Some states like New York and New Jersey have their own state-run ACA marketplaces. Others like Florida and Texas don’t, and use the healthcare.gov marketplace instead.
You can find out which category your state falls under by entering your ZIP code here which will lead you to the appropriate website.
You will then be prompted to enter your expected income for 2021.
“You’re going to have to make a projection of what your income is going to be next year, which is going to be harder for some people if they’re out of work and they don’t know when they’re going to go back or they’re working intermittently,” Pollitz said.
If you estimate that your annual income for 2021 will be at least $12,760 for a single person or $17,240 for a couple, you can qualify for financial assistance through the marketplace.
You can get a good sense of the financial assistance you could qualify for using this calculator .
“If you’re just above the Medicaid eligibility threshold, you can get very good insurance in the exchange typically for $40 to $50 a month,” Dorn said. “A lot of people can get free insurance on the exchange, but it often has very high deductibles.”
Free of charge navigators can help you fill out your application and answer any questions you may have (you can find local resources here ). But as the Dec 15. deadline for open enrollment approaches, you’re much less likely to get a slot with a navigator, Pollitz said.
After you give your projected income for 2021, the marketplace will compare that against the most recent income data (for most people, that will be your 2019 tax return).
“If the income that you project for 2021 is substantially different from what you reported on your last tax return, it will go ahead and give you the subsidies temporarily at your lower new income, but it’s going to ask you for additional documentation,” Pollitz told MarketWatch.
You may be asked to provide unemployment documentation or a letter explaining why your income is lower, she added. “Be ready for that and pay attention. If the marketplace says, ‘I want more documentation’, give it to them because otherwise in 90 days they’re going to shut off your subsidies.”
COBRA, short for the Consolidated Omnibus Budget Reconciliation Act, generally lets workers at companies of 20 or more employees extend their health coverage for up to 18 months after losing their jobs.
Americans who were laid off during the pandemic may have opted for COBRA health insurance believing they were going to get another job in four months, but many are still unemployed “and still paying really expensive premiums,” said Suzanne Wikle, a senior policy analyst at the Center for Law and Social Policy, a nonprofit, non-partisan organization focused on policy initiatives for low-income people.
Annual premiums for job-based health coverage in 2019 were $7,188 on average for single coverage and $20,576 for family coverage, according to Kaiser Family Foundation survey data ; employers contributed about 83% and 71% of those premiums, respectively.
Recently unemployed Americans who did not opt for COBRA insurance could qualify for a special enrollment period that allows them to sign up for insurance through the marketplace outside of the open enrollment period.
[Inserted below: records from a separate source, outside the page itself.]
/-- `IN r` (R170); with A selected the byte `op` is `HLT` (R92, R173). -/
def incInstr : Reg → Byte → Instr
  | .a, op => .hlt op
  | .b, _ => .inb
  | .c, _ => .inc
  | .d, _ => .ind
  | .e, _ => .ine
  | .h, _ => .inh
  | .l, _ => .inl

/-- `DC r` (R171); with A selected the byte `op` is `HLT` (R92, R173). -/
def decInstr : Reg → Byte → Instr
  | .a, op => .hlt op
  | .b, _ => .dcb
  | .c, _ => .dcc
  | .d, _ => .dcd
  | .e, _ => .dce
  | .h, _ => .dch
  | .l, _ => .dcl

/-- The rotates (R180 to R183), with the ignored bit 5. -/
def rotateInstr : RotateOp → BitVec 1 → Instr
  | .leftCircular, x => .rlc x
  | .rightCircular, x => .rrc x
  | .leftThroughCarry, x => .ral x
  | .rightThroughCarry, x => .rar x

/-- `JF c` and `JT c` (R192, R193). -/
def jumpIfInstr : Bool → Condition → Byte → Byte → Instr
  | false, .carry, lo, hi => .jfc lo hi
  | false, .zero, lo, hi => .jfz lo hi
  | false, .sign, lo, hi => .jfs lo hi
  | false, .parity, lo, hi => .jfp lo hi
  | true, .carry, lo, hi => .jtc lo hi
  | true, .zero, lo, hi => .jtz lo hi
  | true, .sign, lo, hi => .jts lo hi
  | true, .parity, lo, hi => .jtp lo hi

/-- `CF c` and `CT c` (R195, R196). -/
def callIfInstr : Bool → Condition → Byte → Byte → Instr
  | false, .carry, lo, hi => .cfc lo hi
  | false, .zero, lo, hi => .cfz lo hi
  | false, .sign, lo, hi => .cfs lo hi
  | false, .parity, lo, hi => .cfp lo hi
  | true, .carry, lo, hi => .ctc lo hi
  | true, .zero, lo, hi => .ctz lo hi
  | true, .sign, lo, hi => .cts lo hi
  | true, .parity, lo, hi => .ctp lo hi

/-- `RF c` and `RT c` (R201, R202). -/
def returnIfInstr : Bool → Condition → Instr
  | false, .carry => .rfc
  | false, .zero => .rfz
  | false, .sign => .rfs
  | false, .parity => .rfp
  | true, .carry => .rtc
  | true, .zero => .rtz
  | true, .sign => .rts
  | true, .parity => .rtp

/-- `RST n` (R203). -/
def rstInstr (n : BitVec 3) : Instr :=
  match n.toNat with
  | 0 => .rst_0
  | 1 => .rst_1
  | 2 => .rst_2
  | 3 => .rst_3
  | 4 => .rst_4
  | 5 => .rst_5
  | 6 => .rst_6
  | _ => .rst_7

/-- `INP p` for ports 0 to 7, `OUT p` for ports 8 to 31 (R91, R210, R211). -/
def ioInstr (p : BitVec 5) : Instr :=
  match p.toNat with
  | 0 => .inp_0
  | 1 => .inp_1
  | 2 => .inp_2
  | 3 => .inp_3
  | 4 => .inp_4
  | 5 => .inp_5
  | 6 => .inp_6
  | 7 => .inp_7
  | 8 => .out_8
  | 9 => .out_9
  | 10 => .out_10
  | 11 => .out_11
  | 12 => .out_12
  | 13 => .out_13
  | 14 => .out_14
  | 15 => .out_15
  | 16 => .out_16
  | 17 => .out_17
  | 18 => .out_18
  | 19 => .out_19
  | 20 => .out_20
  | 21 => .out_21
  | 22 => .out_22
  | 23 => .out_23
  | 24 => .out_24
  | 25 => .out_25
  | 26 => .out_26
  | 27 => .out_27
  | 28 => .out_28
  | 29 => .out_29
  | 30 => .out_30
  | _ => .out_31

/-! ## The decoder (R103) -/

/-- Class 0, by sub-operation (R83). The HLT and unimplemented patterns are tested before the general form
(R92, R93, R173). -/
def classZero (op b1 : Byte) : Instr :=
  match (fieldS op).toNat with
  | 0 =>
    match Reg.ofBits (fieldD op) with
    | none => .unimpl_inm
    | some r => incInstr r op
  | 1 =>
    match Reg.ofBits (fieldD op) with
    | none => .unimpl_dcm
    | some r => decInstr r op
  | 2 => rotateInstr (RotateOp.ofBits (fieldCC op)) (op.extractLsb' 5 1)
  | 3 => returnIfInstr op[5] (Condition.ofBits (fieldCC op))
  | 4 => aluImmInstr (AluOp.ofBits (fieldD op)) b1
  | 5 => rstInstr (fieldD op)
  | 6 =>
    match Reg.ofBits (fieldD op) with
    | none => .lmi b1
    | some r => loadImmInstr r b1
  | _ => .ret (fieldD op)

/-- Class 1: bit 0 selects I/O (R82, R91); else bit 2 is unconditional, bit 1 call, bit 5 the sense (R84). -/
def classOne (op b1 b2 : Byte) : Instr :=
  if op[0] then ioInstr (fieldPort op)
  else if op[2] then (if op[1] then .cal (fieldD op) b1 b2 else .jmp (fieldD op) b1 b2)
  else if op[1] then callIfInstr op[5] (Condition.ofBits (fieldCC op)) b1 b2
  else jumpIfInstr op[5] (Condition.ofBits (fieldCC op)) b1 b2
Their window of time to apply only lasts for 60 days ; otherwise, they have to wait until open enrollment starts up again.
Americans who opted for COBRA insurance “don’t get a special enrollment period until their COBRA coverage runs out,” Wikle said.
But these Americans can switch out of COBRA during the open enrollment period. “The annual open enrollment period that started Sunday is the time for anybody who wants to get off COBRA but still have coverage to do their shopping.”
“I suspect a number of people are using their savings to pay for COBRA premiums, and there are more affordable options out there,” she said.